*Exercise description*: Exactly the lines below from the one with "x.reset && outCauseGone" up to and including the one with "c else goOut" make up the answer, with nothing else added.

Saved data entries:
┄┄┄┄┄┄

/-- A PAIR output pair in a logic cycle (11 R341). A channel that is `shut` (11 R342, R347, 18 R494, R500) holds its switches open
and goes on with the sequences. -/
def pairTurn (shut : Bool) (c : Chip) (ch o : Nat) : Chip :=
  let g := pcfg c o
  let x := c.outPair ch o
  let now := c.now
  let edm := edmClosed c ch o
  let c := onOut c ch o (fun y => { y with
    reset := false,
    takeover := false,
    edmOpen := if (y.st = .off || y.st = .armed) && !edm && !partnerOn c o then some (y.edmOpen.getD now) else none })
  match x.st with
  | .off =>
    if shut then c
    else if x.takeover then (if outCond c ch o false then goOut (switchOut c ch o true) ch o .on else c)
    else if (vget c.sio.latched o).isSome || !edm || !outCond c ch o false then c
    else if g.manual then goOut c ch o .armed
    else goOut (switchOut c ch o true) ch o .on
  | .armed =>
    if !outCond c ch o false then
      goOut (c.onSio (fun s => { s with req := vset s.req o false })) ch o .off .refusedState
    else if x.reset && edm && !shut then goOut (switchOut c ch o true) ch o .on
    else c
  | .on => if !shut && outCond c ch o true then c else offOut c ch o
  | .offSeq =>
    if partnerOn c o then goOut c ch o .off else
    match x.edmAt with
    | none =>
      if !edm then c else
      let c := onOut c ch o (fun y => { y with edmAt := some now })
      if ch = 0 then c.onSio (fun s => { s with edmClose := vset s.edmClose o (min ((now - x.since) / 1000) Config.cMax) }) else c
    | some t => if edm && t + g.offMs * 1000000 ≤ now then goOut c ch o .off else c
  | .inhibited | .fault =>
    if x.reset && edm && outCauseGone c o then goOut (onOut c ch o (fun y => { y with cause := 0 })) ch o .off else c

/-- A SOURCE output pair in a logic cycle (11 R337). -/
def sourceTurn (shut : Bool) (c : Chip) (ch o : Nat) : Chip :=
  let x := c.outPair ch o
  let c := onOut c ch o (fun y => { y with reset := false })
  match x.st with
  | .fault => if x.reset && outCauseGone c o then goOut (onOut c ch o (fun y => { y with cause := 0 })) ch o .off else c
  | .on => if shut then goOut (switchOut c ch o false) ch o .off else c
  | _ => if shut then c else goOut (switchOut c ch o true) ch o .on

def outTurn (shut : Bool) (ch : Nat) (c : Chip) (o : Nat) : Chip :=
  match (pcfg c o).mode with
  | 1 => pairTurn shut c ch o
  | 2 => sourceTurn shut c ch o
  | _ => if (c.outPair ch o).sw = Vector.replicate 2 false then c else switchOut c ch o false

/-! ### Cross-comparison -/

/-- Both switches of an output are closed: it is on (11 R331). -/
def outIsOn (c : Chip) (out : Nat) : Bool :=
  (List.range 2).all (fun ch => vget (c.outPair ch (out / 2)).sw (out % 2))

/-- The read-back of a terminal (11 R331): on, or held high from outside as last found. -/
def readBack (c : Chip) (out : Nat) : Bool := outIsOn c out || foundNow c out = some 4 || foundNow c out = some 5

/-- The host request word: output requests in its first byte, then the last clear-fault request and the low 16 bits of the cycle
count of the last validation (11 R346; the split of the first two bytes is log 29). -/
def requestWord (c : Chip) : Nat := maskOf 8 (vget c.sio.req) + c.sio.request * 2 ^ 8

/-- A host request is validated (11 R332, R346): `clear` is the byte of the clear-fault request. -/
def noteRequest (clear : Nat) (c : Chip) : Chip :=
  let tag := clear % 256 + c.count % 65536 * 2 ^ 8
  c.onSio (fun s => { s with request := tag })

/-- The 18 data bytes of a channel's PDU as one number (11 R346). -/
def crossWord (c : Chip) (ch : Nat) : Nat :=
  let x := c.chan ch
  x.si + x.edm * 2 ^ 32 + x.accBits % 256 * 2 ^ 40 + maskOf 16 (fun p => (c.inPair ch p).st = .released) * 2 ^ 48
    + maskOf 8 (fun o => (c.outPair ch o).st = .on) * 2 ^ 64 + maskOf 16 (readBack c) * 2 ^ 72
    + (b2n (c.sys.dev = .faultHalt) + 2 * b2n x.fault) * 2 ^ 88 + requestWord c * 2 ^ 96 + x.accBits / 256 * 2 ^ 128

┄┄┄┄┄┄

*Output of the task*:
  | .fault => if x.reset && outCauseGone c o then goOut (onOut c ch o (fun y => { y with cause := 0 })) ch o .off else c
  | .on => if shut then goOut (switchOut c ch o false) ch o .off else c
  | _ => if shut then c else goOut (switchOut c ch o true) ch o .on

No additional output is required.